"The company is aware of the recent major share price decline following its earnings call on May 12 and would like to reiterate its confidence in the positive outlook for revenues and earnings growth in 2016," Taiwan-based Himax said in a statement this morning.
Last week, the fabless semiconductor solution provider reported revenue of $180.3 million, missing analysts' estimates for $181.3 million.
Adjusted earnings were 7.8 cents per ADS, while analysts were expecting earnings of 7 cents per ADS.
"Himax is seeing strength in all of its three product categories, namely large-sized panel driver IC, small and medium-sized panel driver IC and non-driver products, from market share gains and new product launches," the company noted.
Himax also said it is "excited" about the business prospects in the augmented reality and virtual reality segments "where it has a solid and unrivaled top notch customer portfolio."

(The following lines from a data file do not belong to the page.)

/-- The pages after the last one written keep their marks. -/
theorem State.LastPage.restErased_completed (h : s.LastPage w d p) (n : Nat)
    (hi : s.fl.inFlight = some (.pageWrite w d)) (hlen : d.length = s.cfg.pageSize) (he : s.restErased) :
    (s.completed n (s.pageWritten w d)).restErased := by
  intro i hlo hhi
  have hbefore := (he i hlo hhi).resolve_right (by simp [hi])
  change s.fps.pg.toNat * s.cfg.pageSize ≤ i at hlo
  rw [h.pg, Nat.add_one_mul] at hlo
  refine .inl (mem_removeRange.mpr ⟨hbefore, fun hin => ?_⟩)
  have hin' : s.fps.progAddr.toNat + i < w.toNat + d.length := hin.2
  rw [h.addr, hlen] at hin'
  omega

/-- The pages below the last one stay as they read, and it takes its data. -/
theorem State.LastPage.pagesProgrammed_completed (h : s.LastPage w d p) {n : Nat} (hv : s.cfg.valid = true)
    (hs : s.Inv) (hi : s.fl.inFlight = some (.pageWrite w d)) (hn : s.nextMove = .flashDone true n)
    (hp : p < s.cfg.pagesPerBlock) (hlen : d.length = s.cfg.pageSize) (hallowed : s.blockAllowed)
    (hprog : s.pagesProgrammed) (ht : step s = .next (s.completed n (s.pageWritten w d))) :
    (s.completed n (s.pageWritten w d)).pagesProgrammed := by
  intro i hlt _
  have haddr := h.addr
  have hend := page_end_le_ebSize hv hp
  change i < s.fps.pg.toNat * s.cfg.pageSize at hlt
  change some ((s.completed n (s.pageWritten w d)).flashByte (s.fps.progAddr.toNat + i)) = s.ses.stagedData[i]?
  by_cases hbelow : i < p * s.cfg.pageSize
  · have hout : ¬(w.toNat ≤ s.fps.progAddr.toNat + i ∧ s.fps.progAddr.toNat + i < w.toNat + d.length) := by omega
    rw [flashByte_step_flashDone_outside hv hs.mem hn hi ht hout]
    exact hprog i hlt (by rw [inFlightAt_some hi]; exact decide_eq_false hout)
  · rw [h.pg, Nat.add_one_mul] at hlt
    obtain ⟨j, rfl⟩ := Nat.exists_eq_add_of_le (not_lt.mp hbelow)
    have hj : j < d.length := by omega
    have hbyte : w.toNat + j = s.fps.progAddr.toNat + (p * s.cfg.pageSize + j) := by omega
    have hin : s.cfg.inArray (w.toNat + j) = true := hbyte ▸ inArray_of_blockAllowed hallowed (by omega)
    rw [← hbyte, flashByte_completed_inside hs.mem rfl hj hin, ← List.getElem?_eq_getElem hj, h.data,
      getElem?_stagedPage (hlen ▸ hj)]

end

/-- A page written: the block stays unlocked, the pages after it erased, those up to it programmed. -/
theorem progress_pageWrite_completes {s t : State} {w : Word} {d : List Byte} {n : Nat} (hv : s.cfg.valid = true)
    (hn : s.nextMove = .flashDone true n) (hi : s.fl.inFlight = some (.pageWrite w d)) (ht : step s = .next t)
    (hs : s.Inv) (hp : s.Progress) : t.Progress := by
  obtain ⟨hq, p, hlast⟩ := hp.lastPage hi
  have hlt := hlast.lt_pagesPerBlock hs.seq hq
  have hlen := hlast.length hv hs.buf hlt
  have hu : s.blockUnlocked := hp.unlocked hq
  obtain ⟨-, -, hallowed⟩ := hs.seq.programming (by rcases hq with hq | hq <;> rw [hq] <;> rfl)
  have hstep := hlast.step_completes hv hn hi hlt hlen hu
  cases hstep.symm.trans ht
  exact progress_of_pages hq hu (fun hq' => hlast.restErased_completed n hi hlen (hp.erased hq'))
    (hlast.pagesProgrammed_completed hv hs hi hn hlt hlen hallowed (hp.programmed hq) hstep) (.idle rfl)

/-- With nothing in flight a completion leaves the state as the step began it (log 3). -/
theorem step_flashDone_idle {s : State} {ok : Bool} {n : Nat} (hv : s.cfg.valid = true)
    (hn : s.nextMove = .flashDone ok n) (hi : s.fl.inFlight = none) : step s = .next s.begin := by
  rw [step_flashDone hv hn]
  simp only [flashComplete, State_begin_fl, hi]

theorem progress_completion {s t : State} {n : Nat} (hn : s.nextMove = .flashDone true n) (h : step s = .next t)
    (hs : s.Inv) (hp : s.Progress) : t.Progress := by
  obtain ⟨hv, -⟩ := step_next h
  cases hi : s.fl.inFlight with
  | none =>
    cases (step_flashDone_idle hv hn hi).symm.trans h
    exact progress_congr (s := s) rfl rfl rfl rfl hp
  | some op =>
    cases op with
    | unlock r =>
      cases (step_unlock_completes hv hn hi).symm.trans h
      exact progress_unlock_completes hi hp
    | erase w =>
      cases (step_erase_completes hv hn hi).symm.trans h
      exact progress_erase_completes hi hp
    | pageWrite w d => exact progress_pageWrite_completes hv hn hi h hs hp

/-! ## Every step but a failed completion -/

theorem AgentStep.progress {m : Move} {s t : State} (h : AgentStep s m t) (hm : ∀ ok n, m ≠ .flashDone ok n)
    (hs : s.SeqInv) (hp : s.Progress) : t.Progress := by
  have hs' := h.seqInv hs
  cases h with
  | flashDone ok n | flashIdle ok n => exact absurd rfl (hm ok n)
  | launch => exact progress_of_not_programming hs' rfl
  | hostByte | timerExpire | linkSent => exact progress_congr (s := s) rfl rfl rfl rfl hp
  | controller | linkIdle | launchDisabled => exact hp

theorem progress_step {s t : State} (h : step s = .next t) (hok : ∀ n, s.nextMove ≠ .flashDone false n) (hs : s.Inv)
    (hp : s.Progress) : t.Progress := by
  by_cases hdone : ∃ ok n, s.nextMove = .flashDone ok n
  · obtain ⟨ok, n, hn⟩ := hdone
    cases ok with
    | false => exact absurd hn (hok n)
    | true => exact progress_completion hn h hs hp
  · obtain ⟨hv, hstep⟩ := step_next h
    cases hstep with
    | controller _ _ _ _ ht =>
      exact ht.progress ((sameMachine_moved s).cfg ▸ hv) (seqInv_moved hs.seq) (bufInv_moved hs.buf) (progress_moved hp)
    | runOver => exact progress_moved hp
    | agent =>
      exact (agentMove_step s.nextMove s.moved).progress (fun ok n hn => hdone ⟨ok, n, hn⟩) (seqInv_moved hs.seq)
        (progress_moved hp)

/-- In S_FINAL with nothing in flight, all pages are programmed. -/
theorem State.Progress.block_programmed {s : State} {i : Nat} (hp : s.Progress) (hv : s.cfg.valid = true) (hs : s.SeqInv)
    (hq : s.fps.seqState = .final) (hi : s.fl.inFlight = none) (hlt : i < s.cfg.ebSize) :
    some (s.flashByte (s.ses.stagedAddr.toNat + i)) = s.ses.stagedData[i]? := by
  obtain ⟨-, haddr, -⟩ := hs.programming (by rw [hq]; rfl)
  rw [← haddr]
  refine hp.programmed (.inr hq) i ?_ (inFlightAt_none hi _)
  rw [hs.final hq, pagesPerBlock_mul_pageSize hv]
  exact hlt

/-- Settles O60: progress starts empty outside programming, each issue and each successful completion carries it on, and at the
page count it covers the block. -/
theorem stepKeepsProgress : Obligations.StepKeepsProgress :=
  ⟨fun _ _ hs hp hok h => progress_step h hok hs hp, fun _ => progress_of_not_programming,
    fun _ hv hs hp hq hi _ => hp.block_programmed hv hs hq hi⟩

end Sys2Proof.Machine
end

section
/-! SUPPORT. The run of 95_test_vectors.md S7: on the schedule in which each operation succeeds before the controller's next step, each
pair of steps brings programming one operation further, until the staged block is in flash. -/

namespace Sys2Proof.Machine

/-! ## Rounds: a controller's step and a completion -/

theorem stepRun_succ_of_step {s t : State} (h : step s = .next t) (n : Nat) : stepRun (n + 1) s = stepRun n t := by
  simp only [stepRun, h]

theorem stepRun_add {m : Nat} {s t : State} (h : stepRun m s = .next t) (n : Nat) : stepRun (m + n) s = stepRun n t := by
  induction m generalizing s with
  | zero =>
    cases h
    rw [Nat.zero_add]
  | succ m ih =>
    cases hs : step s with
    | next u =>
      rw [stepRun_succ_of_step hs] at h
      rw [Nat.succ_add, stepRun_succ_of_step hs, ih h]
    | fault e => simp [stepRun, hs] at h
    | refused e => simp [stepRun, hs] at h

theorem inv_step {s t : State} (h : step s = .next t) (hs : s.Inv) : t.Inv :=
  ⟨frInv_step h hs.fr, winInv_step h hs.win, bufInv_step h hs.buf, memInv_step h hs.mem, seqInv_step h hs.seq⟩

/-- A run goes on under the schedule of S7 with `n` operations to come; nothing is in flight and the controller is to move. -/
structure State.Prompt (n : Nat) (s : State) : Prop where
  valid : s.cfg.valid = true
  inv : s.Inv
  progress : s.Progress
  running : s.ended = none
  idle : s.fl.inFlight = none
  sched : s.sched = promptSchedule n

/-- All but the flash controller and the model's own fields are as they were. -/
structure OnlyFlash (s t : State) : Prop where
  cfg : t.cfg = s.cfg
  rx : t.rx = s.rx
  fps : t.fps = s.fps
  ses : t.ses = s.ses
  link : t.link = s.link

theorem moved_sched (s : State) : s.moved.sched = s.sched.tail := by
  unfold State.moved
  split <;> rfl

theorem State.Prompt.nextMove {s : State} {n : Nat} (h : s.Prompt (n + 1)) : s.nextMove = .controller false := by
  simp only [State.nextMove, h.sched, promptSchedule]

theorem State.Prompt.step_eq {s : State} {n : Nat} (h : s.Prompt (n + 1)) : step s = exec s.moved.seqInstr s.moved :=
  step_controller h.valid h.nextMove h.running

/-- The flash controller's move of a round: it completes what the controller issued, or does nothing. -/
theorem flashComplete_onlyFlash (ok : Bool) (n : Nat) (s : State) :
    OnlyFlash s (flashComplete ok n s) ∧ (flashComplete ok n s).fl.inFlight = none ∧
      (flashComplete ok n s).ended = s.ended ∧ (flashComplete ok n s).sched = s.sched := by
  rcases flashComplete_cases ok n s with ⟨hi, e⟩ | ⟨op, fl', -, -, e⟩ <;> rw [e]
  · exact ⟨⟨rfl, rfl, rfl, rfl, rfl⟩, hi, rfl, rfl⟩
  · exact ⟨⟨rfl, rfl, rfl, rfl, rfl⟩, rfl, rfl, rfl⟩

/-- A round: after the controller's step to `u`, the completion. -/
theorem State.Prompt.round {s u : State} {n : Nat} (h : s.Prompt (n + 1)) (hu : step s = .next u)
    (hrunning : u.ended = none) (hsched : u.sched = s.sched.tail) :
    ∃ t, stepRun 2 s = .next t ∧ t.Prompt n ∧ OnlyFlash u t ∧ ∀ a, u.spares a → t.flashByte a = u.flashByte a := by
  rw [h.sched] at hsched
  have hmove : u.nextMove = .flashDone true 0 := by
    rw [State.nextMove, hsched]
    rfl
  have hinv := inv_step hu h.inv
  have hprogress := progress_step hu (fun m => by simp [h.nextMove]) h.inv h.progress
  have hv : u.cfg.valid = true := by
    rw [step_cfg_moved hu, (sameMachine_moved s).cfg]
    exact h.valid
  have ht := step_flashDone hv hmove
  obtain ⟨honly, hidle, hended, hsched'⟩ := flashComplete_onlyFlash true 0 u.begin
  refine ⟨_, (stepRun_succ_of_step hu 1).trans (stepRun_succ_of_step ht 0), ?_,
    ⟨honly.cfg, honly.rx, honly.fps, honly.ses, honly.link⟩, fun a => flashByte_step_of_spares ht hinv.seq hinv.mem⟩
  refine ⟨honly.cfg ▸ hv, inv_step ht hinv, progress_completion hmove ht hinv hprogress, hended.trans hrunning, hidle, ?_⟩
  rw [hsched', State_begin_sched, hsched]
  rfl

/-! ## How many rounds are left -/

/-- The controller's steps to come, S_FINAL's the last, in a programming state. -/
def State.roundsLeft (s : State) : Nat :=
  match s.fps.seqState with
  | .poll | .dispatch | .check | .txwait => 0
  | .unlock => s.fps.rgnLast.toNat - s.fps.rgn.toNat + s.cfg.pagesPerBlock + 3
  | .erase => s.cfg.pagesPerBlock + 2
  | .page => s.cfg.pagesPerBlock - s.fps.pg.toNat + 1
  | .final => 1

theorem roundsLeft_congr {s t : State} (hc : t.cfg = s.cfg) (hf : t.fps = s.fps) : t.roundsLeft = s.roundsLeft := by
  rw [State.roundsLeft, hc, hf]
  rfl

theorem roundsLeft_pos {s : State} (hq : s.fps.seqState.programming = true) : 0 < s.roundsLeft := by
  unfold State.roundsLeft
  cases h : s.fps.seqState with
  | poll | dispatch | check | txwait => simp [h, SeqState.programming] at hq
  | unlock | erase | page | final => simp

theorem roundsLeft_final {s : State} (hq : s.fps.seqState = .final) : s.roundsLeft = 1 := by
  simp [State.roundsLeft, hq]

/-- A programming step that goes on: one round fewer is left, the block, the session, the receiver and the link stay. -/
structure GoesOn (s u : State) : Prop where
  programming : u.fps.seqState.programming = true
  rounds : s.roundsLeft = u.roundsLeft + 1
  cfg : u.cfg = s.cfg
  rx : u.rx = s.rx
  progAddr : u.fps.progAddr = s.fps.progAddr
  ses : u.ses = s.ses
  link : u.link = s.link
  ended : u.ended = s.ended
  sched : u.sched = s.sched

About 4.32 million of Himax's shares were traded by late this morning compared to its average volume of 3.07 million shares per day.
Separately, TheStreet Ratings Team has a "Hold" rating with a score of C+ on the stock.
The primary factors that have impacted the rating are mixed. The company's strengths can be seen in multiple areas, such as its revenue growth, largely solid financial position with reasonable debt levels by most measures and good cash flow from operations.
However, the team also finds weaknesses including disappointing return on equity and poor profit margins.
Recently, TheStreet Ratings objectively rated this stock according to its "risk-adjusted" total return prospect over a 12-month investment horizon. Not based on the news in any given day, the rating may differ from Jim Cramer's view or that of this article's author.